Per 2021 hebben volwassenen die voldoen aan de inhoudelijke Wlz-toelatingscriteria ook op grond van een psychische stoornis directe toegang tot de Wet langdurige zorg (Wlz). Hierdoor kunnen zij beter passende langdurige zorg krijgen. Het CIZ ontvangt aanvragen om toegang te krijgen tot de Wlz en beoordeeld of deze toegang gegeven kan worden. Als dat het geval is, kent het CIZ op basis van de zorgbehoefte een best passend zorgprofiel toe. Een zorgprofiel beschrijft de zorgbehoefte van een cliënt en bepaalt op welke zorg een cliënt aanspraak heeft. In onderstaande tabel staan de vijf zorgprofielen die kunnen worden toegekend.

Tabel 1 Zorgprofielen GGZ-Wonen

GGZ-Wonen met intensieve begeleiding (GGZ-Wonen 1)

GGZ-Wonen met intensieve begeleiding en verzorging (GGZ-Wonen 2)

GGZ-Wonen met intensieve begeleiding en gedragsregulering (GGZ-Wonen 3)

GGZ-Wonen met intensieve begeleiding en intensieve verpleging en verzorging (GGZ-Wonen 4)

GGZ Beveiligd wonen vanwege extreme gedragsproblematiek met zeer intensieve begeleiding (GGZ-Wonen 5)

Bron: Regeling langdurige zorg

Nadat een indicatie is toegekend kan passende zorg en ondersteuning aan cliënten geleverd en bekostigd worden. Net zoals de andere cliëntgroepen in de Wlz kunnen cliënten met een zorgprofiel GGZ-Wonen kiezen hoe ze de zorg willen ontvangen (de zogenaamde leveringsvormen: zzp, vpt, mpt, pgb).

Waarom deze informatiekaart?

Een nieuwe groep cliënten die directe toegang krijgt tot de Wlz kan veel impact hebben op de langdurige zorg. Er zijn signalen dat er veel meer aanvragen zijn gedaan om op grond van een psychische stoornis toegang te krijgen tot de Wlz, en dat de nieuwe cliëntgroep die op grond van een psychische stoornis toegang hebben tot de Wlz ook veel omvangrijker is dan vooraf werd verwacht. Dit heeft onder andere een effect op de snelheid waarmee toegang tot de Wlz verleend kan worden, en een groot effect op de kosten in de Wlz. Daarom is het van belang om de effecten van deze toegang te monitoren. We hebben in een uitvoeringstoets en met impactanalyses mogelijke effecten en gevolgen hiervan in kaart gebracht. Door de effecten goed te monitoren kunnen we gewenste en ongewenste effecten signaleren. Dit kan bijdragen aan toekomstige beleidsvorming om de zorg toegankelijk, betaalbaar en van goede kwaliteit te houden.
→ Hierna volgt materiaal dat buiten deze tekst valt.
/-- No step of a state with the invariant meets the machine's one stopping fault: a gate's frame is always one that can be
written, and no failure is fatal (R9, R64, R283; the fault is log entry 15). The invariant holds at reset and every step
keeps it (`ResetSatisfiesInv`, `EveryStepKeepsInv`), so no run faults. -/
def Obligations.GoodStatesNeverFault : Prop :=
  ∀ s : State, Inv s → ∀ f, step s ≠ .fault f

/-- Nothing is stuck for good: in a state with the invariant, a sequencer in a waiting phase has an enabled micro-step once
the time base has reached that phase's own deadline, and in every other phase but its idle one it has one at once
(R71, R209, R283). -/
def Obligations.EveryHoldEndsAtItsDeadline : Prop :=
  ∀ s : State, Inv s →
    (s.c.seq = .gate .poll → s.c.gate.wdl ≤ s.now → ∃ t, exec .stepC s = .next t) ∧
    (s.c.seq = .gate .backoff → s.c.gate.bdl ≤ s.now → ∃ t, exec .stepC s = .next t) ∧
    (s.c.seq = .wWait → s.session.pendDeadline ≤ s.now → ∃ t, exec .stepC s = .next t) ∧
    (s.c.seq = .sWait → s.c.dl ≤ s.now → ∃ t, exec .stepC s = .next t) ∧
    (s.c.seq ≠ .idle → s.c.seq ≠ .gate .poll → s.c.seq ≠ .gate .backoff → s.c.seq ≠ .wWait → s.c.seq ≠ .sWait →
      ∃ t, exec .stepC s = .next t) ∧
    (s.h.seq = .gate .poll → s.h.gate.wdl ≤ s.now → ∃ t, exec .stepH s = .next t) ∧
    (s.h.seq = .gate .backoff → s.h.gate.bdl ≤ s.now → ∃ t, exec .stepH s = .next t) ∧
    (s.h.seq ≠ .idle → s.h.seq ≠ .gate .poll → s.h.seq ≠ .gate .backoff → ∃ t, exec .stepH s = .next t)

/-- In a quiescent block neither sequencer has a micro-step and no `CLOSE` is half done: only `HOST`, `RADIO` and
`CLOCK` can step (R283). -/
def Obligations.QuiescentSequencersHold : Prop :=
  ∀ s : State, quiescent s = true →
    exec .stepC s = .refused .hold ∧ exec .stepH s = .refused .hold ∧ exec .stepX s = .refused .notEnabled

/-! ## Rules over all instructions -/

/-- The configuration registers are written by `INIT`, which writes its operands into all of them or, refused, into none,
and by nothing else (R222). -/
def Obligations.OnlyInitConfigures : Prop :=
  (∀ (i : Instr) (s t : State), (∀ a b c d e f g, i ≠ .init a b c d e f g) → exec i s = .next t →
    t.session.thisAddr = s.session.thisAddr ∧ t.session.ackEn = s.session.ackEn ∧
    t.session.cipherEn = s.session.cipherEn ∧ t.session.txPower = s.session.txPower ∧
    t.session.preset = s.session.preset ∧ t.session.cadTimeout = s.session.cadTimeout ∧
    t.session.retryTimeout = s.session.retryTimeout ∧ t.session.wpsTimeout = s.session.wpsTimeout) ∧
  (∀ (addr cfg power preset : Byte) (cad retry wps : Ticks) (s t : State),
    exec (.init addr cfg power preset cad retry wps) s = .next t →
    t.session = s.session ∨
    (t.session.thisAddr = addr ∧ t.session.ackEn = cfg.getLsbD 0 ∧ t.session.cipherEn = cfg.getLsbD 1 ∧
      t.session.txPower = power ∧ t.session.preset = preset ∧ t.session.cadTimeout = cad ∧
      t.session.retryTimeout = retry ∧ t.session.wpsTimeout = wps))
Deze informatiekaart loopt vooruit op een meer omvangrijkere monitor over de effecten van de toegang van de doelgroep ggz tot de Wlz. Omdat deze cliënten pas sinds het begin van dit jaar toegang hebben, is veel data nu nog niet beschikbaar. In deze informatiekaart kijken we naar informatie waar we al wel over beschikken en waarmee we eerste effecten en trends inzichtelijk kunnen maken.

Voor wie is deze informatiekaart?

Deze informatiekaart is bedoeld voor alle partijen of individuen die geïnteresseerd zijn naar inzicht in de doelgroep ggz in de langdurige zorg, zoals: zorgaanbieders, zorgkantoren, brancheorganisaties, belangenverenigingen en beleidsmakers.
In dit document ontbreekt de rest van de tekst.